# Find the area between the curve f(x) = 1/(x+2) and the lines x=0  and x= 1.

hala718 | Certified Educator

f(x) = 1/(x+2)

The area under the curve is the integral of f(x)

F(x) = intg f(x) = intg (1/(x+2)

= ln (x+2)

Then the area between the lines x= 0 and x = 1 is:

Area = F(1) - F(0)

= ln (3) - ln (1)

= ln 3 - 0= lon3

Then the area = ln 3

giorgiana1976 | Student

For the beginning, the area which has to be found is located between the given curve f(x), the lines x = 0 and x = 1, also the x axis.

To calculate the area, we'll use the formula:

S = Integral (f(x) - ox)dx = Int f(x)dx = Int dx/(x+2)

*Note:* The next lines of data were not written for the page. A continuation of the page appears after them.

-- ==== Sys2Proof/Machine/Retire.lean ====
section
/-! DEFINITION. Barrier words as they are joined and left (R373, R381), and how quires, gatherings and launches come to an end
(R383, R448, R480–R482, R317, R272). -/
namespace Sys2Proof.Machine

/-! ### Words at their home -/

/-- A number of `n` bytes at its home, after every L1 has given up what it holds of the line (R359). -/
def State.homeNum (s : State) (k n : Nat) : Nat × State :=
  let s := if keyIsGeneric k then s.recall (k / 128) else s.recallRange k n
  (s.mem.num k n, s)

/-- The core whose ASQ writes a generic key keeps no older word of it (R230). -/
def State.servedAt (s : State) (k n : Nat) : State :=
  match (if keyIsGeneric k then s.asqCore (homeOf k) else none) with
  | some c => s.observed c k n
  | none => s
def State.putHomeNum (s : State) (k n v : Nat) : State :=
  let s := s.servedAt k n
  ({ s with mem := s.mem.writeClean k (leBytes n v) } : State).mirror k n

/-- `n` bytes written at their home with the mark of their words (R369, R467). -/
def State.putMarked (s : State) (k n v : Nat) (bad : Bool) : State :=
  let s := s.servedAt k n
  ({ s with mem := s.mem.writeMarked k (leBytes n v) (if bad then (List.range ((n + 3) / 4)).map fun i => k / 4 + i else []) } : State).mirror k n

/-! ### Barrier words (R373) -/

structure Bar where
  expected : Nat
  arrived  : Nat
  gen      : Nat
  low      : Nat
deriving DecidableEq, Repr

def Bar.of (v : Nat) : Bar := { expected := bits v 63 52, arrived := bits v 51 40, gen := bits v 39 24, low := v % 2 ^ 24 }
def Bar.word (b : Bar) : Nat := b.expected % 4096 * 2 ^ 52 + b.arrived % 4096 * 2 ^ 40 + b.gen % 65536 * 2 ^ 24 + b.low
def Bar.tracked (b : Bar) : Bool := b.low.testBit 16
/-- The atomic step of a release (R373). -/
def Bar.release (b : Bar) : Bar := { b with arrived := 0, gen := (b.gen + 1) % 65536 }
/-- Released whenever arrived = expected and expected > 0. -/
def Bar.settle (b : Bar) : Bar := if b.arrived = b.expected ∧ 0 < b.expected then b.release else b

/-- The gathering whose portion a scratchpad key lies in: each stands on a stretch of its core of its own. -/
def State.holderOf (s : State) (k : Nat) : Option Nat :=
  if keyIsSpad k then
    (s.gaths.find? fun e => e.2.saved.isNone && e.2.pcore == keyCore k && decide (spadKey e.2.pcore e.2.base ≤ k ∧ k < spadKey e.2.pcore e.2.base + 2 ^ 19)).map Prod.fst
  else none
/-- A barrier word in scratchpad that an operation has acted on is marked, for the saves of the gathering whose portion holds it (R458). -/
def State.markBarrier (s : State) (k : Nat) : State := match s.holderOf k with
  | some gid => s.modGath gid fun g => { g with marked := setIns g.marked k }
  | none => s

/-- A quire joins (R381): none when a tracked word is full, and then no word changes. -/
def State.join (s : State) (gid : Nat) : Option State :=
  match FMap.find s.gaths gid with
  | none => none
  | some g =>
    let words := g.tracked.filter fun k => (Bar.of (s.homeNum k 8).1).tracked
    if words.any fun k => (Bar.of (s.homeNum k 8).1).expected == 4095 then none
    else some (words.foldl (fun s k =>
      let r := s.homeNum k 8
      let b := Bar.of r.1
      (((r.2.breakFor g.vol k).putMarked k 8 { b with expected := b.expected + 1 }.word (r.2.mem.anyBad k 8)).observed g.pcore k 8).markBarrier k) s)

/-- A quire leaves (R381): each tracked word's expected falls, its own arrival in the current generation is taken back, and a count
that is then complete releases the others. The scratchpad words of a saved gathering go with its save. -/
def State.leave (s : State) (gid : Nat) (arrived : FMap Nat) : State :=
  match FMap.find s.gaths gid with
  | none => s
  | some g =>
    (g.tracked.filter fun k => !(g.saved.isSome && keyIsSpad k)).foldl (fun s k =>
      let r := s.homeNum k 8
      let b := Bar.of r.1
      if b.tracked then
        let mine := FMap.find arrived k == some b.gen
        let b := { b with expected := b.expected - 1, arrived := if mine then b.arrived - 1 else b.arrived }
        (((r.2.breakFor g.vol k).putMarked k 8 b.settle.word (r.2.mem.anyBad k 8)).observed g.pcore k 8).markBarrier k
      else r.2) s

/-! ### Retiring -/

/-- Ring slots still owe mesh gatherings (R317). -/
def Gathering.owes (g : Gathering) : Bool := g.owed.any fun e => e.2.1 != 0

/-- Stores of its own quires still on their way to a gathering's portion when the portion returns to its core are for nothing (R62). -/
def State.dropPortion (s : State) (g : Gathering) : State :=
  if g.saved.isSome then s
  else s.modCore g.pcore fun v => { v with out := v.out.filter fun it => match it with
    | .store _ r => !(keyIsSpad r.key && keyCore r.key == g.pcore && r.key - spadKey g.pcore 0 - g.base < 2 ^ 19 && g.base ≤ r.key - spadKey g.pcore 0)
    | _ => true }

/-- A retired gathering leaves the state when no transfer of it, or run for it, is left (R272, R481), and none of its ring slots owes a mesh
gathering, which takes its payload from it (R317). -/
def State.reap (s : State) (gid : Nat) : State :=
  match FMap.find s.gaths gid with
  | none => s
  | some g =>
    if g.retired && !g.owes && !(s.xfers.any fun e => e.2.gath == gid || e.2.issuer == gid) then { s.dropPortion g with gaths := FMap.remove s.gaths gid } else s

/-- The gathering of a transfer leaves the state once it has retired and none is left (R272). -/
def State.reapFor (s : State) (x : Transfer) : State := (s.reap x.gath).reap x.issuer

/-- A mesh gathering served by a ring slot has retired (R317): the slot is FREE again when the last of its gatherings has. -/
def State.meshRetired (s : State) (parent slot : Nat) : State :=
  (s.modGath parent fun g =>
    let run := FMap.val 0 g.running slot - 1
    let g := { g with running := FMap.put 0 g.running slot run }
    if run = 0 ∧ (FMap.val (0, 0) g.owed slot).1 = 0 then g.setHandle (60 + slot) { g.handle (60 + slot) with state := .free } else g).reap parent

/-- The effect of a transfer lands only in its gathering's scratchpad (R272). -/
def XferKind.spadOnly : XferKind → Bool
  | .cpy _ _ => true | .cpy2d _ _ _ _ _ => true | .cpyt _ _ => true | .fill _ _ => true | .mc _ _ _ => true
  | .cpyout _ _ => false | .build _ _ _ _ => false | .coll _ => false

/-- A gathering retires (R481): its lists are discarded, its slot returns, its held transfers are dropped or started (R272). -/
def State.retireGathering (s : State) (gid : Nat) : State :=
  match FMap.find s.gaths gid with
  | none => s
  | some g =>
    if g.retired then s
    else
      let s := s.setGath gid { g with tracked := [], episodes := [], wanted := [], retired := true, quires := [] }
      let s := s.modVol g.vol fun v => { v with live := v.live - 1 }
      let gone := ((s.xfers.filter fun e => e.2.gath == gid && !e.2.started && e.2.kind.spadOnly).map fun e => e.2.issuer).filter (· != gid)
      let s := { s with xfers := s.xfers.filter (fun e => !(e.2.gath == gid && !e.2.started && e.2.kind.spadOnly)),
                        apps := s.apps.filter (fun a => a.gath != gid) }
      let s := gone.foldl State.reap s
      let s := (s.xfers.filter fun e => e.2.gath == gid && !e.2.started).foldl (fun s e => s.xferStart e.1) s
      let s := match g.parent with
        | some (p, slot) => s.meshRetired p slot
        | none => s
      s.reap gid

/-- MSYNC episodes without a quire that has gone (R385): an episode all of whose named members have arrived is over. -/
def Gathering.dropEpisodes (g : Gathering) (members : List Nat) : Gathering :=
  { g with episodes := g.episodes.filter fun ep =>
      !((List.range 16).all fun i => !ep.mask.getLsbD i || ep.arrived.getLsbD i || !members.contains i) }

/-- Quires parked on an MSYNC whose episode is over wake (R385). -/
def State.wakeMsync (s : State) (gid : Nat) : State :=
  match FMap.find s.gaths gid with
  | none => s
  | some g => g.quires.foldl (fun s id => s.modQuire id fun q =>
      match q.wait with
      | .msync m => if g.episodes.any fun ep => ep.mask == m then q else { q with wait := .none }
      | _ => q) s

/-- Indices of the quires a gathering holds. -/
def State.memberIndices (s : State) (g : Gathering) : List Nat :=
  g.quires.filterMap fun id => (FMap.find s.quires id).map Quire.index

/-- A quire retires (R480): it leaves its gathering and its barriers as DETACH does (R381, R383); its open queries and held operands
are discarded, and the last quire of a gathering takes the gathering with it. -/
def State.retireQuire (s : State) (id : Nat) : State :=
  match FMap.find s.quires id with
  | none => s
  | some q =>
    let s := s.leave q.gath q.arrived
    let s := { s with quires := FMap.remove s.quires id, held := s.held.filter (fun h => h.quire != id),
                      treqs := s.treqs.filter (fun r => r.quire != id || r.faulted.isNone) }
    let s := s.modGath q.gath fun g => { g with quires := g.quires.filter (fun k => k != id) }
    match FMap.find s.gaths q.gath with
    | none => s
    | some g =>
      let s := (s.setGath q.gath (g.dropEpisodes (s.memberIndices g))).wakeMsync q.gath
      if g.quires.isEmpty then s.retireGathering q.gath else s

/-- A quire that issues nothing further (R480): without lanes or control stack, its stores and queries discarded; it retires when the
register writes still owed to it have landed, tree results that a fault has
cancelled apart (`owed` tells an instruction some lane of which is still at an engine). No rollback brings it back. -/
def Quire.end' (q : Quire) (owed : Nat → Bool) : Quire :=
  let regs := { q.regs with path := 0, stack := [], handler := none }
  { q with regs := regs, snap := none, grp := none, npc := q.pc, selfPc := q.pc, latches := [],
           wait := .none, stopped := false, stepping := false, store := [], queries := [], heldSlots := 0, save := .running, call := none,
           pend := q.pend.filter fun p => p.kind != .tree || p.ready || owed p.req,
           ckpt := { q.ckpt with regs := regs, record := [], queries := [], latches := [] } }

/-- A quire left without lanes can leave its gathering: its outstanding register writes have landed (R480), and its atomics on the generic words that
it leaves have been served, which an ASQ does in issue order (R363). -/
def State.mayRetire (s : State) (id : Nat) (q : Quire) : Bool :=
  q.pend.isEmpty && (match FMap.find s.gaths q.gath with
    | none => true
    | some g => !s.asq.any fun r => r.quire == some id && g.tracked.any fun k => keyIsGeneric k && homeOf k == r.home)

/-- TKILL.quire (R448): uncommitted stores are discarded, then the quire retires (R480), its rows and slot held until every outstanding
register write has landed. -/
def State.killQuire (s : State) (id : Nat) : State :=
  match FMap.find s.quires id with
  | none => s
  | some q =>
    let s : State := { s with treqs := s.treqs.filter fun r => !(r.quire == id && r.faulted.isSome) }
    let q := q.end' fun ins => s.treqs.any fun r => r.ins == ins
    let s := s.setQuire id q
    if s.mayRetire id q then s.retireQuire id else s

/-- Gatherings of a launch. -/
def State.gathsOf (s : State) (vid : Nat) : List Nat := (s.gaths.filter fun e => e.2.vol == vid).map Prod.fst
/-- Quires of a launch. -/
def State.quiresOf (s : State) (vid : Nat) : List Nat :=
  (s.quires.filter fun e => match FMap.find s.gaths e.2.gath with
    | some g => g.vol == vid
    | none => false).map Prod.fst

/-- Stop everything a launch has running (R482): every quire as if it had executed TKILL.quire; lanes in bins, creations asked for and
gatherings not yet placed go with it. -/
def State.stopVolume (s : State) (vid : Nat) : State :=
  let s := (s.gathsOf vid).foldl (fun s g => s.modGath g fun g => { g with owed := [], ringOrder := [] }) s
  let s := (s.quiresOf vid).foldl State.killQuire s
  let s := (s.gathsOf vid).foldl (fun s gid => match FMap.find s.gaths gid with
    | some g => if g.quires.isEmpty then s.retireGathering gid else s.setGath gid { g with wanted := [] }
    | none => s) s
  s.cores.foldl (fun s e => s.setCore e.1 { e.2 with bins := e.2.bins.filter fun b => b.2.vol != vid }) s

/-- How the children of an ended launch end (R482); those of a silent end leave no record either (R49). -/
def Ending.ofChild : Ending → Ending
  | .silent => .silent
  | _ => .killed 0

/-- A launch ends with an outcome, and every child with status 0x0002 (R482): `n` bounds the depth of children. -/
def State.endVolume : Nat → State → Nat → Ending → State
  | 0, s, _, _ => s
  | n + 1, s, vid, e =>
    match FMap.find s.vols vid with
    | none => s
    | some v =>
      let s := match v.ending with
        | .running => (s.setVol vid { v with ending := e }).stopVolume vid
        | _ => s
      ((s.vols.filter fun c => c.2.parent == some vid).map Prod.fst).foldl (fun s c => State.endVolume n s c e.ofChild) s

/-- End a launch and its descendants; sr.depth is at most 10 (R43). -/
def State.endLaunch (s : State) (vid : Nat) (e : Ending) : State := State.endVolume 12 s vid e

end Sys2Proof.Machine
end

We'll calculate the integral, using substitution technique.

We'll note x+2 = t.

We'll differentiate x+2.

(x+2)' = t'

dx = dt

Int dt/t = ln t = ln (x+2) + C

Now, we'll calculate the value of the area, using Leibnitz Newton formula::

S = F(1) - F(0), where

F(1) = ln (1+2) = ln 3

F(0) = ln (0+2) = ln 2

S = ln 3 - ln 2

We'll use the quotient property of logarithms:

S = ln (3/2)

neela | Student

The area A  enclosed by the curve f(x) and x axis between  x= a and x= b is given by:

A = Int f(x) dx from x = a to x = b'

Given functio is f(x) = 1/(1+x).

A = In (1/(1+x))dx  from x = 0 to x = 1.

Int (1/(1+x)) dx = ln (1+x).

A =  { ln(1+x) at x =1} - {ln(1+x) at x= 0}

A = ln(1+1) - ln (1+0)

A = ln2 - ln1

A = ln2 - 0

A = ln2.